■ **EXERCISE AIM**:
Output the entries below exactly, from the first line to the line holding "R287; log 9). -/", both included.

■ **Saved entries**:

○ ○ ○

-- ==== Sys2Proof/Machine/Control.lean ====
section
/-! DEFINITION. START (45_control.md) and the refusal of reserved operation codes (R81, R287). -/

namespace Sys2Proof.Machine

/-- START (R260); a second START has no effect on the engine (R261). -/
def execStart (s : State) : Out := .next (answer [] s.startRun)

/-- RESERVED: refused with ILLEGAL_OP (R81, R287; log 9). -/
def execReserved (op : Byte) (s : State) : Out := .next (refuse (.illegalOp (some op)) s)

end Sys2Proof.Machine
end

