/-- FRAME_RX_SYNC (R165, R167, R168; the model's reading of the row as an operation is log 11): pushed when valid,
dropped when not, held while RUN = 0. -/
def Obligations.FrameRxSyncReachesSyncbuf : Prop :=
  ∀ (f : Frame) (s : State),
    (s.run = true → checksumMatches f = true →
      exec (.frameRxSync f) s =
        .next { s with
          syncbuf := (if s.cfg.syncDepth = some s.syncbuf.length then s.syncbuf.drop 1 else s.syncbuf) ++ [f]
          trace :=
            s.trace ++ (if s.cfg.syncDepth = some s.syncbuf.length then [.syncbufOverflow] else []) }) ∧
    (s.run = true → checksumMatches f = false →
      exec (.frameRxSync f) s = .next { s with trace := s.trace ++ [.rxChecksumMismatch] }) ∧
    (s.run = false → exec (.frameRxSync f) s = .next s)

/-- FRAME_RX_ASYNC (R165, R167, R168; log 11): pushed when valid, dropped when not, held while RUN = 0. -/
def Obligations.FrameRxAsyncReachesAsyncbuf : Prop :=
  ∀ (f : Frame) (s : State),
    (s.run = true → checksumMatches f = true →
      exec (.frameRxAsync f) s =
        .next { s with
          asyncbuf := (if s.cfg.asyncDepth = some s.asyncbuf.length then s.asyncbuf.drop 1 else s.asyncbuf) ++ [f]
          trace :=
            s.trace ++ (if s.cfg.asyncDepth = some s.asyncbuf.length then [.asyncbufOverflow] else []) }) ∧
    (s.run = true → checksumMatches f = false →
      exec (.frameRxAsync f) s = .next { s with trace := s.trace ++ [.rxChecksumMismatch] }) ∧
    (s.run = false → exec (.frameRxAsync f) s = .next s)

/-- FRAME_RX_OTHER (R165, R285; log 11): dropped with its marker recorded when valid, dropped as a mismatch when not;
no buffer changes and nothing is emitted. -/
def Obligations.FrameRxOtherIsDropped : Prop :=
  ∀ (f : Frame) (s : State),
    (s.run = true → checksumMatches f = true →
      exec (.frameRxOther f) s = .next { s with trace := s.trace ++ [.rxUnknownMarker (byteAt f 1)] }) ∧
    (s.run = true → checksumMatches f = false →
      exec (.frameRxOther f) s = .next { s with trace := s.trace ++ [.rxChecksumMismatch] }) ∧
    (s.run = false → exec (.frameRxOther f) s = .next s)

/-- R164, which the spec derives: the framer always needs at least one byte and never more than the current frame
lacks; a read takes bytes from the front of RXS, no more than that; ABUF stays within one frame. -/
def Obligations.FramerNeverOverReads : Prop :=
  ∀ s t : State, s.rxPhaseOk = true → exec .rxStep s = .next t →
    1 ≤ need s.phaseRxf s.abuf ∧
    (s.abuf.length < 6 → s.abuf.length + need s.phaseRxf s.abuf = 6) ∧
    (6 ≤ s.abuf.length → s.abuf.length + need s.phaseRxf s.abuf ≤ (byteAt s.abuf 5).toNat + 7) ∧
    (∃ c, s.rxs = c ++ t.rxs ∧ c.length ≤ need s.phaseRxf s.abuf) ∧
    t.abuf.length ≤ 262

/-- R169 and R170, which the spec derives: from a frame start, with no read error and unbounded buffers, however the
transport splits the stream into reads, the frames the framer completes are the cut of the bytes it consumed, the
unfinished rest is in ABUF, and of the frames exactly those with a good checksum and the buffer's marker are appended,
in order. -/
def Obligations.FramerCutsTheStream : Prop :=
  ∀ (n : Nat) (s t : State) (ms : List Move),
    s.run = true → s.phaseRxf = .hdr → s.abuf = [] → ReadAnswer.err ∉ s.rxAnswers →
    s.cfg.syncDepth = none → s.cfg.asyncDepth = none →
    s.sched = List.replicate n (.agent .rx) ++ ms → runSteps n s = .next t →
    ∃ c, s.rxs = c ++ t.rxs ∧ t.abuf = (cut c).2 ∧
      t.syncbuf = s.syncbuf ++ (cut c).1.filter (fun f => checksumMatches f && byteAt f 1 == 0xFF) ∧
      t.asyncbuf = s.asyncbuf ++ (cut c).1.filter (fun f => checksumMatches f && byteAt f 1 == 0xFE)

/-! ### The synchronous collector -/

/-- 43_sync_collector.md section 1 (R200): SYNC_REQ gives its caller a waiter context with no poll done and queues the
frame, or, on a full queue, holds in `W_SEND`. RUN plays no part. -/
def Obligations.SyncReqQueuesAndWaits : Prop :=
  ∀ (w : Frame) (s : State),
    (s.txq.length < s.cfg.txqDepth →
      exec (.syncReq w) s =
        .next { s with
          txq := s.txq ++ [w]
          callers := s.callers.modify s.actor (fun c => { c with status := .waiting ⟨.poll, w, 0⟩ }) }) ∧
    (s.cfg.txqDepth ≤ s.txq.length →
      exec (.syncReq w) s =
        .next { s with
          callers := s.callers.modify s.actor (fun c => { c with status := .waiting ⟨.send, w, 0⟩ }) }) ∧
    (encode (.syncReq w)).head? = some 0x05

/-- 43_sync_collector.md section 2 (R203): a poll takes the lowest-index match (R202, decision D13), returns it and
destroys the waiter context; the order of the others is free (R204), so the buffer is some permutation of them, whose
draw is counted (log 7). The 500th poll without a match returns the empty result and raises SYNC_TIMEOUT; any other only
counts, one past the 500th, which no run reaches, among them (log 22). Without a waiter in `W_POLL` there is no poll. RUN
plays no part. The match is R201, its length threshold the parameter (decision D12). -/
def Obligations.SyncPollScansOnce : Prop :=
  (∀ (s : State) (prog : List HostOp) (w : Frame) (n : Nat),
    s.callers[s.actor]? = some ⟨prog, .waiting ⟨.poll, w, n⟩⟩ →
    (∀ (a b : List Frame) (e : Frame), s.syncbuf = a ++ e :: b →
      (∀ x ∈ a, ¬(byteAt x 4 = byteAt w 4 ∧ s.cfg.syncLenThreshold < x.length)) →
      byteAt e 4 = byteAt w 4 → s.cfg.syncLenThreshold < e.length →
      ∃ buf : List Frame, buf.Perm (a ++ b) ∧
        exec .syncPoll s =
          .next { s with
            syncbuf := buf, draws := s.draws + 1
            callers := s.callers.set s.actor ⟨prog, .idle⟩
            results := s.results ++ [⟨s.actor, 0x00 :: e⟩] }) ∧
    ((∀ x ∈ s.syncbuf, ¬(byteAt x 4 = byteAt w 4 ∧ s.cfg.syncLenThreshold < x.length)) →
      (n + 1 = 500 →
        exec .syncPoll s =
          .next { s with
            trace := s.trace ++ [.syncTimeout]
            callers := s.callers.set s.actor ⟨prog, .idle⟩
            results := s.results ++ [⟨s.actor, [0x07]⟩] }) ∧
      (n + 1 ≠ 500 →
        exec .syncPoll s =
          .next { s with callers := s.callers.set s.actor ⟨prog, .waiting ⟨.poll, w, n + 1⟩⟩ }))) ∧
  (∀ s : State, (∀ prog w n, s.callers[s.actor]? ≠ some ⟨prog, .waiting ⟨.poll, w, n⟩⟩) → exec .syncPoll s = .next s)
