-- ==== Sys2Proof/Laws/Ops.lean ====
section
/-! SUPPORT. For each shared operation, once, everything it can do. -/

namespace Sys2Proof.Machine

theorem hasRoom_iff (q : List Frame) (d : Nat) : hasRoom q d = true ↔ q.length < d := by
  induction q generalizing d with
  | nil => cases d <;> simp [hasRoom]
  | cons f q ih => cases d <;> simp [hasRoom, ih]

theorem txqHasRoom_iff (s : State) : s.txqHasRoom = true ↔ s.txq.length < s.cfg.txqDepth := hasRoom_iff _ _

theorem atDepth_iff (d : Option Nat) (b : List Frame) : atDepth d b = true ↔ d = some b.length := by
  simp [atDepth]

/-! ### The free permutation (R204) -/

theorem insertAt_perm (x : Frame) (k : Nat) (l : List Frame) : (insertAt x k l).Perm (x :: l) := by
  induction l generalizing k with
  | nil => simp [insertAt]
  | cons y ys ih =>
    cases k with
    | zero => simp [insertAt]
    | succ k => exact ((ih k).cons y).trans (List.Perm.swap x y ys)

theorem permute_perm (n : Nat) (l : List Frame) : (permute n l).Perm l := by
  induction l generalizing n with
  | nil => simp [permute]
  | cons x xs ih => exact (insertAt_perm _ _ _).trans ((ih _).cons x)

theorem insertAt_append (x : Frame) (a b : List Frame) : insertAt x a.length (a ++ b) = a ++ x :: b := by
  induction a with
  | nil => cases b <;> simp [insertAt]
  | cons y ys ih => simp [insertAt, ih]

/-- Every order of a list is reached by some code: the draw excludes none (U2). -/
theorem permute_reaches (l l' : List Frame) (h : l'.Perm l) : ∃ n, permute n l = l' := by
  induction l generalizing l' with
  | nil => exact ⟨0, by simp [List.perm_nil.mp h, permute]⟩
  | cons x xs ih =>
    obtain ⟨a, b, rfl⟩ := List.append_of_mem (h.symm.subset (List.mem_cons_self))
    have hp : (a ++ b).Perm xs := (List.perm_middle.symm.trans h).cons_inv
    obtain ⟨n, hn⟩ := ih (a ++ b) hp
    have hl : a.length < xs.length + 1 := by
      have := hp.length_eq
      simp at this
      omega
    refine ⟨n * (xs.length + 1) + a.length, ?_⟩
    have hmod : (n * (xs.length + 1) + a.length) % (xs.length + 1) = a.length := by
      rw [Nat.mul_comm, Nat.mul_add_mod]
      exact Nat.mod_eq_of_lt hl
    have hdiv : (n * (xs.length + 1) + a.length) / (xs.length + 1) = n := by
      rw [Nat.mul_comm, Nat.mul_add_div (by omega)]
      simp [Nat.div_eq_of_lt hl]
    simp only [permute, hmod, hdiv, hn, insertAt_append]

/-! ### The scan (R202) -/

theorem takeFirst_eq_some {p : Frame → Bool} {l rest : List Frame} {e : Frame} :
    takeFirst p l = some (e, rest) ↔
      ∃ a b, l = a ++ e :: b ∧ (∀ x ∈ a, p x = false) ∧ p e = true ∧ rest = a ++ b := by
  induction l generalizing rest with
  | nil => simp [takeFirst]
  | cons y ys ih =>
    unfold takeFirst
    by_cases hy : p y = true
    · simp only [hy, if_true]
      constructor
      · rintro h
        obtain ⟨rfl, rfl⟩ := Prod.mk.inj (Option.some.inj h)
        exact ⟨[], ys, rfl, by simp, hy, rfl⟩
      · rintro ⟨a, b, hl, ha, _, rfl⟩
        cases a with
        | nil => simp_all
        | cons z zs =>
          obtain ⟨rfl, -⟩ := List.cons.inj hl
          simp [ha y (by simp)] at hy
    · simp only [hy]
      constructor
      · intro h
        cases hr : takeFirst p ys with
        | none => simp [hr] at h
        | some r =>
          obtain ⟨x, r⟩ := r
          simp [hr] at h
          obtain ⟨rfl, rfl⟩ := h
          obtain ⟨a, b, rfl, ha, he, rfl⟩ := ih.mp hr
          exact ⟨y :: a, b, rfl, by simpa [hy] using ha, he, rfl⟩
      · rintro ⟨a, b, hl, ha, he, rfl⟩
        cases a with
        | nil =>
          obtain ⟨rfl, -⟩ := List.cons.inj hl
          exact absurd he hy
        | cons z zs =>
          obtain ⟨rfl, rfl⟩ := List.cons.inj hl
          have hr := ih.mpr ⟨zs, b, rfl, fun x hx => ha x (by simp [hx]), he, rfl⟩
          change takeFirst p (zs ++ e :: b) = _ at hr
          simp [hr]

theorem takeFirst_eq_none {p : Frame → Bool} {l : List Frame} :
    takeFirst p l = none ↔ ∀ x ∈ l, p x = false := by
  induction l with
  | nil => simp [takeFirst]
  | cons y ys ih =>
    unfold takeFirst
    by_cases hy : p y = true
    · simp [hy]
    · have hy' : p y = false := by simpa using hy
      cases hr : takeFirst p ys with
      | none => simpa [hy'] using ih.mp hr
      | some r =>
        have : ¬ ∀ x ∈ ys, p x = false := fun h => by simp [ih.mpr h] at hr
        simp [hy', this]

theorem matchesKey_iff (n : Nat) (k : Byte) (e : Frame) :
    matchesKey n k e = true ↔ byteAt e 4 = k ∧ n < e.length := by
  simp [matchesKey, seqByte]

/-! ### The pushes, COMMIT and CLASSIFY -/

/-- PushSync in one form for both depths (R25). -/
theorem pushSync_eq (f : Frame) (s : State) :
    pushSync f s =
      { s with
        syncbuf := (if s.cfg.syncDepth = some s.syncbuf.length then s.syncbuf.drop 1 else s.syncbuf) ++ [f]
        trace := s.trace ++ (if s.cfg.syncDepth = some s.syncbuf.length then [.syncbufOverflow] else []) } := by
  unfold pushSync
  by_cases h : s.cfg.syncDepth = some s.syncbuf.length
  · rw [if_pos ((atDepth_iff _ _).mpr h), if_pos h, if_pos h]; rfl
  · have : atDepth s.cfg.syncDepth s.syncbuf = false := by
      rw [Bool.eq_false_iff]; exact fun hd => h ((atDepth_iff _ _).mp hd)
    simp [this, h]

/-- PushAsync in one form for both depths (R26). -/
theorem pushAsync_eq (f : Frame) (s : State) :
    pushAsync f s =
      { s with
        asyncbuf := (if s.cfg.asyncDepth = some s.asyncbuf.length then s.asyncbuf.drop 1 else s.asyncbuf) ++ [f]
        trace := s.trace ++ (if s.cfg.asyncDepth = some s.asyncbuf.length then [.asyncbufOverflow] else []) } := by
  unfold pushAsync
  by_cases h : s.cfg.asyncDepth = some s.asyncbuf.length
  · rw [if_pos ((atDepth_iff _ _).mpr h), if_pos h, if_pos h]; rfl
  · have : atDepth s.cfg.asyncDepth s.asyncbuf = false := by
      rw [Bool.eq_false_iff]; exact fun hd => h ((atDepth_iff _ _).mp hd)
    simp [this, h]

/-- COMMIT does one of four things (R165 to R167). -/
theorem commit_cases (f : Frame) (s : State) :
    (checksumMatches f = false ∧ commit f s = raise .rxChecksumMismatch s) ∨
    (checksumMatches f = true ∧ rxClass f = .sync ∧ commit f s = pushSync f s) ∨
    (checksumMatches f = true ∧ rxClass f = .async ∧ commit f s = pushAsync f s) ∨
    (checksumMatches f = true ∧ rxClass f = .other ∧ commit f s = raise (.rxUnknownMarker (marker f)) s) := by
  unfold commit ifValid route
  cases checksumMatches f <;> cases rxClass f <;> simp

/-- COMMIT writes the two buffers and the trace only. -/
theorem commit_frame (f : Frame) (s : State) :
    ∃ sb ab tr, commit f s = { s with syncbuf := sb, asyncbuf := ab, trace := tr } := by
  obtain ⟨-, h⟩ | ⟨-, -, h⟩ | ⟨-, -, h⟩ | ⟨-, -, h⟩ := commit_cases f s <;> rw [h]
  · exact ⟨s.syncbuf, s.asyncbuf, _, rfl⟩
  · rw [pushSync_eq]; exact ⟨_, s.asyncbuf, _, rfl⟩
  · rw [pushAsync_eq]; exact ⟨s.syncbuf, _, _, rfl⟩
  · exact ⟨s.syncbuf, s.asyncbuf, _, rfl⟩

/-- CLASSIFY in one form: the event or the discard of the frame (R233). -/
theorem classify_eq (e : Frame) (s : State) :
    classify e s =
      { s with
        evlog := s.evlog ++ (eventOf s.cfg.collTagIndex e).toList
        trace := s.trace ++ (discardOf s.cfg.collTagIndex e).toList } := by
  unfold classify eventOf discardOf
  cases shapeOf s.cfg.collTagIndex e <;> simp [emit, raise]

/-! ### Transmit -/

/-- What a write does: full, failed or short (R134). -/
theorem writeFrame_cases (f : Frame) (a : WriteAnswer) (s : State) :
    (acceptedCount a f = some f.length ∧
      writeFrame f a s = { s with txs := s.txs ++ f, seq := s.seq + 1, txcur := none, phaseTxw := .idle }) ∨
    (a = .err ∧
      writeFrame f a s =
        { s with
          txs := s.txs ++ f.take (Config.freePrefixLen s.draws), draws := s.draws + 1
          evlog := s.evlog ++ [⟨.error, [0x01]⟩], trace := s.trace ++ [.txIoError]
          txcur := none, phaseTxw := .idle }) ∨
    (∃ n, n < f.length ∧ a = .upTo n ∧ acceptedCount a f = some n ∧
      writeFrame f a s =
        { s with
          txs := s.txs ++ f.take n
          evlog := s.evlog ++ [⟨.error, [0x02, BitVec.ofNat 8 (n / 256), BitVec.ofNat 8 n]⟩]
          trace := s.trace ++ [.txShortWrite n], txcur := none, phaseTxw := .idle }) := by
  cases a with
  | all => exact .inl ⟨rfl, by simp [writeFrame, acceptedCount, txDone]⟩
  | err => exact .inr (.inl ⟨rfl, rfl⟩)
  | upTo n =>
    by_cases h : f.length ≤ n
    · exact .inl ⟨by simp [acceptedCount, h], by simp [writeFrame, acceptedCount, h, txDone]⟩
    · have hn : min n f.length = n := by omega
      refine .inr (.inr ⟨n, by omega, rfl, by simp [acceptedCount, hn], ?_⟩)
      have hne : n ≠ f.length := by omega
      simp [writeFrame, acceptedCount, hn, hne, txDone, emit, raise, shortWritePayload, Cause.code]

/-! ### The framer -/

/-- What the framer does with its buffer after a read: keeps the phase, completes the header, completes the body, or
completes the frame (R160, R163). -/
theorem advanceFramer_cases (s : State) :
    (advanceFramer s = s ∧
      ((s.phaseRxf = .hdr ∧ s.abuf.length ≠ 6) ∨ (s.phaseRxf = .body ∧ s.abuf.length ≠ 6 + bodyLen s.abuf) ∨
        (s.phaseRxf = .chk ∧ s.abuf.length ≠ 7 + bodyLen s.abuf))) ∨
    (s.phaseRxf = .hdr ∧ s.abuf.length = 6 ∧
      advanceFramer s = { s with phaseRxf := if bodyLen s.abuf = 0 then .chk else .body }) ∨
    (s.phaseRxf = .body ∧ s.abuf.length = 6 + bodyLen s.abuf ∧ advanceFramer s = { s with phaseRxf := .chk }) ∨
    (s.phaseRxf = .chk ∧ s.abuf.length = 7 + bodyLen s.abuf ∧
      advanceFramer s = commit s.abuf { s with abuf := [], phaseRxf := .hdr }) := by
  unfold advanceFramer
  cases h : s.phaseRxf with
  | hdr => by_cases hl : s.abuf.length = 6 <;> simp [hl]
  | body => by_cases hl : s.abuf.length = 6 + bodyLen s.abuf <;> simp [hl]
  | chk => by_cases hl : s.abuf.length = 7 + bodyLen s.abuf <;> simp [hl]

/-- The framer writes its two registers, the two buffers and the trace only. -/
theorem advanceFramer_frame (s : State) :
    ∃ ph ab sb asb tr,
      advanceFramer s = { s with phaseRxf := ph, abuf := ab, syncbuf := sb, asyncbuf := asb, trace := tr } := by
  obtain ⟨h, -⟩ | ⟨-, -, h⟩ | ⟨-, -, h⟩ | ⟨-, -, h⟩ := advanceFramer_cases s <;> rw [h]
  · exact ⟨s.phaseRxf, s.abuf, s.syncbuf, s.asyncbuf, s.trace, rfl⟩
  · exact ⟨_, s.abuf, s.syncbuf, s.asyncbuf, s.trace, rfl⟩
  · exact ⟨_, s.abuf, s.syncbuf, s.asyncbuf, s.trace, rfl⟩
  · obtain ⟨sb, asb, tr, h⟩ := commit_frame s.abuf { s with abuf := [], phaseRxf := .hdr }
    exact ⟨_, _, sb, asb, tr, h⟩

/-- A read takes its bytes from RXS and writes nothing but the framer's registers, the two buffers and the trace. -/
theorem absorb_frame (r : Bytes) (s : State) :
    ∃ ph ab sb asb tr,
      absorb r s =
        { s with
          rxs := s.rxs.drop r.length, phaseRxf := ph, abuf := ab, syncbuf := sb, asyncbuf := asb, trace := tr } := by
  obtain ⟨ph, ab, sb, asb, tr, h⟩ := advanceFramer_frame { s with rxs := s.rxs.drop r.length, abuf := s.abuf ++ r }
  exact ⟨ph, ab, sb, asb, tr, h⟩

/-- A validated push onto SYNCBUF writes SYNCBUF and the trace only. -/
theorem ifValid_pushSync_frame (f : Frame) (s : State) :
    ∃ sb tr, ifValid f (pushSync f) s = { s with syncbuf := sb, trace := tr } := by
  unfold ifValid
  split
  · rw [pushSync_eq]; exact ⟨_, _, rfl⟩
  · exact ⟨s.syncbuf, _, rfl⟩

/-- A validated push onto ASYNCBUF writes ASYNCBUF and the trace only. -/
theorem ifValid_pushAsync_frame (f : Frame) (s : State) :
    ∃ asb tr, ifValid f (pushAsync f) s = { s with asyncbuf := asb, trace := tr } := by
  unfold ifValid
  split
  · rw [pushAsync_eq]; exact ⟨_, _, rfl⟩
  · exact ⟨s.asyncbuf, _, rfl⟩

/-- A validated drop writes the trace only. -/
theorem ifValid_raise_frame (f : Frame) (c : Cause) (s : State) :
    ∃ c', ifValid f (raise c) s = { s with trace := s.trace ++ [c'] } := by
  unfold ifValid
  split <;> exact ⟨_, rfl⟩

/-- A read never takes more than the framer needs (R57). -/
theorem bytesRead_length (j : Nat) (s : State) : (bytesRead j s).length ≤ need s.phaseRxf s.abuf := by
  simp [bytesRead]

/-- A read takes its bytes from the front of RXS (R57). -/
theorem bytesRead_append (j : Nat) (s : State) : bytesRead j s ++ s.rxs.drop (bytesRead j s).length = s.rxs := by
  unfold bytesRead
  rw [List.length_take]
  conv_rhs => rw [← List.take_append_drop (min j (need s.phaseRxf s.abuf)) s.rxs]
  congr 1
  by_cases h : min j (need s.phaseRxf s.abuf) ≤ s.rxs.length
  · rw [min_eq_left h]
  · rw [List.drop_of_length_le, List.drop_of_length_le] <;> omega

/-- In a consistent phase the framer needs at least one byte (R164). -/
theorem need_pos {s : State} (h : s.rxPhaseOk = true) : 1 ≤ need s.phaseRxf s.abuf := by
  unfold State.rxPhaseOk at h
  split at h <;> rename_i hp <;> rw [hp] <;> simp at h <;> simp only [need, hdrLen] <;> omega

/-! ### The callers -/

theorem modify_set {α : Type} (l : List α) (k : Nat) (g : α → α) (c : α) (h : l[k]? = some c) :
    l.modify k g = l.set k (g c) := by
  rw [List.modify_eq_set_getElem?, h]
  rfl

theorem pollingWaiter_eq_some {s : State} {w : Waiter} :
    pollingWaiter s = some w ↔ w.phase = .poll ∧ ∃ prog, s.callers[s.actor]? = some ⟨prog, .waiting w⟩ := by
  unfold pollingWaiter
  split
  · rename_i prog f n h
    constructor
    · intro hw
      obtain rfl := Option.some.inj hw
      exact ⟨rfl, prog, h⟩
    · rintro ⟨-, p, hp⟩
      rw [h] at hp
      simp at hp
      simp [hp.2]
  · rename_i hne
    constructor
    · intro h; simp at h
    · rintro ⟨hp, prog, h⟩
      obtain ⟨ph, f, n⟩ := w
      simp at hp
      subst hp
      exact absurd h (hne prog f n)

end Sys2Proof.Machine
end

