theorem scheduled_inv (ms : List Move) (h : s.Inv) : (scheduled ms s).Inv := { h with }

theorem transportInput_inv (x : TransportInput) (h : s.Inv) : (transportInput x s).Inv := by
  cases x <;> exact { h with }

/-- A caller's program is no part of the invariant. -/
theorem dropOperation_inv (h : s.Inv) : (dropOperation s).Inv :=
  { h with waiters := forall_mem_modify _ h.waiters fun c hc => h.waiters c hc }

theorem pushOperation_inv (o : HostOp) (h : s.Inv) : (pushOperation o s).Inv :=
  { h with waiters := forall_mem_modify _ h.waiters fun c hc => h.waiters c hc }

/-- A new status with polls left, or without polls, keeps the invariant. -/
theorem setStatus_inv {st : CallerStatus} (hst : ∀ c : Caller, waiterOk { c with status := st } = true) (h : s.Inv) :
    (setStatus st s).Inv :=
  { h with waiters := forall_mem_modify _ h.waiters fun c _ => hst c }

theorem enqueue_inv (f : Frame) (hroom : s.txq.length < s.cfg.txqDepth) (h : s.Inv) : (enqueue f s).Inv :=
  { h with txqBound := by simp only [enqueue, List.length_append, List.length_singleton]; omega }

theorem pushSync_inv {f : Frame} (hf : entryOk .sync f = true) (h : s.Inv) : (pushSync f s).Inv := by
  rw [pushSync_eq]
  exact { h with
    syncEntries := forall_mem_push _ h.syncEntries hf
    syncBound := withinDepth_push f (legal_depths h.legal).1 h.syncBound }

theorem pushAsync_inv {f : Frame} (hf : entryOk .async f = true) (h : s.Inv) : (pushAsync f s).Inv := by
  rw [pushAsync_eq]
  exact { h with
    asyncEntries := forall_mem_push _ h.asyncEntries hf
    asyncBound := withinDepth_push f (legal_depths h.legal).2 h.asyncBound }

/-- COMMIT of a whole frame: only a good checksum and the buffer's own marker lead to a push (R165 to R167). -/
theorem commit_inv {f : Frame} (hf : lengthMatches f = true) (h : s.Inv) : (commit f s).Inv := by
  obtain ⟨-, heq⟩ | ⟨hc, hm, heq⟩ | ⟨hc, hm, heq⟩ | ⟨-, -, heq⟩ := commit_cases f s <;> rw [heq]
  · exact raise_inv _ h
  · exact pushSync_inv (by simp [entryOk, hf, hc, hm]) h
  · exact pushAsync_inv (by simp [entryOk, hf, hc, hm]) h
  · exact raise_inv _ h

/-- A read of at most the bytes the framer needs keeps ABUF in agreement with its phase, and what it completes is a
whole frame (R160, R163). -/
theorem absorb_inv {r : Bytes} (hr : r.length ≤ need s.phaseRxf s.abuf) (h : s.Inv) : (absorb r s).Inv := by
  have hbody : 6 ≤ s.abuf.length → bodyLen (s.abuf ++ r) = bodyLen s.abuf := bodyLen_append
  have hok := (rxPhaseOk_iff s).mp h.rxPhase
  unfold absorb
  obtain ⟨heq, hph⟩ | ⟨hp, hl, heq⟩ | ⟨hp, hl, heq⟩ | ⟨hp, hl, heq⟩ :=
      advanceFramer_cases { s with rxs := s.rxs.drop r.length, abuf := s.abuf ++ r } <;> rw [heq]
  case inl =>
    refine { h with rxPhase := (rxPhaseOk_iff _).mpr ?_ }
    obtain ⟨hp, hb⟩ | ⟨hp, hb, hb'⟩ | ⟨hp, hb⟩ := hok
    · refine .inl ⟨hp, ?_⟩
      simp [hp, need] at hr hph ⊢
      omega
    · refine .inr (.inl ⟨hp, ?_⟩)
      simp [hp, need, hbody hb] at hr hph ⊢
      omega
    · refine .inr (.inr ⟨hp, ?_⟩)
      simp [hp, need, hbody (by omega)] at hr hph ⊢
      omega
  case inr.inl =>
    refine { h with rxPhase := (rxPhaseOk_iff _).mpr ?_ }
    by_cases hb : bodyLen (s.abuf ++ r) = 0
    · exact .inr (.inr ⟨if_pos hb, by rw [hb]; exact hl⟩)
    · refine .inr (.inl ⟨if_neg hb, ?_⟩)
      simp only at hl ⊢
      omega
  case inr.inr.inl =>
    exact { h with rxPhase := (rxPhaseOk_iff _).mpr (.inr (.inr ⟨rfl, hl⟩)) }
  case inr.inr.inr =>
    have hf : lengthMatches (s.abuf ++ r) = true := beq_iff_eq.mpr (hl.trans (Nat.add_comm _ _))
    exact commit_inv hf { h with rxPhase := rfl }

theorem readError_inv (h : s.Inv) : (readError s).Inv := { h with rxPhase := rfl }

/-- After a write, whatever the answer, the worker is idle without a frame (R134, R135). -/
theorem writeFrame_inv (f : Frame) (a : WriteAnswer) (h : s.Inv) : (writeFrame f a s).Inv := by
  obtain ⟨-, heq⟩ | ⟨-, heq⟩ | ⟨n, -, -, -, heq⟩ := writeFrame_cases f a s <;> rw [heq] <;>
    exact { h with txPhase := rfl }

○ ○ ○

■ **WRITTEN SOLUTION**:
-- ==== Sys2Proof/Machine/Control.lean ====
section
/-! DEFINITION. START (45_control.md) and the refusal of reserved operation codes (R81, R287). -/

namespace Sys2Proof.Machine

/-- START (R260); a second START has no effect on the engine (R261). -/
def execStart (s : State) : Out := .next (answer [] s.startRun)

/-- RESERVED: refused with ILLEGAL_OP (R81, R287; log 9). -/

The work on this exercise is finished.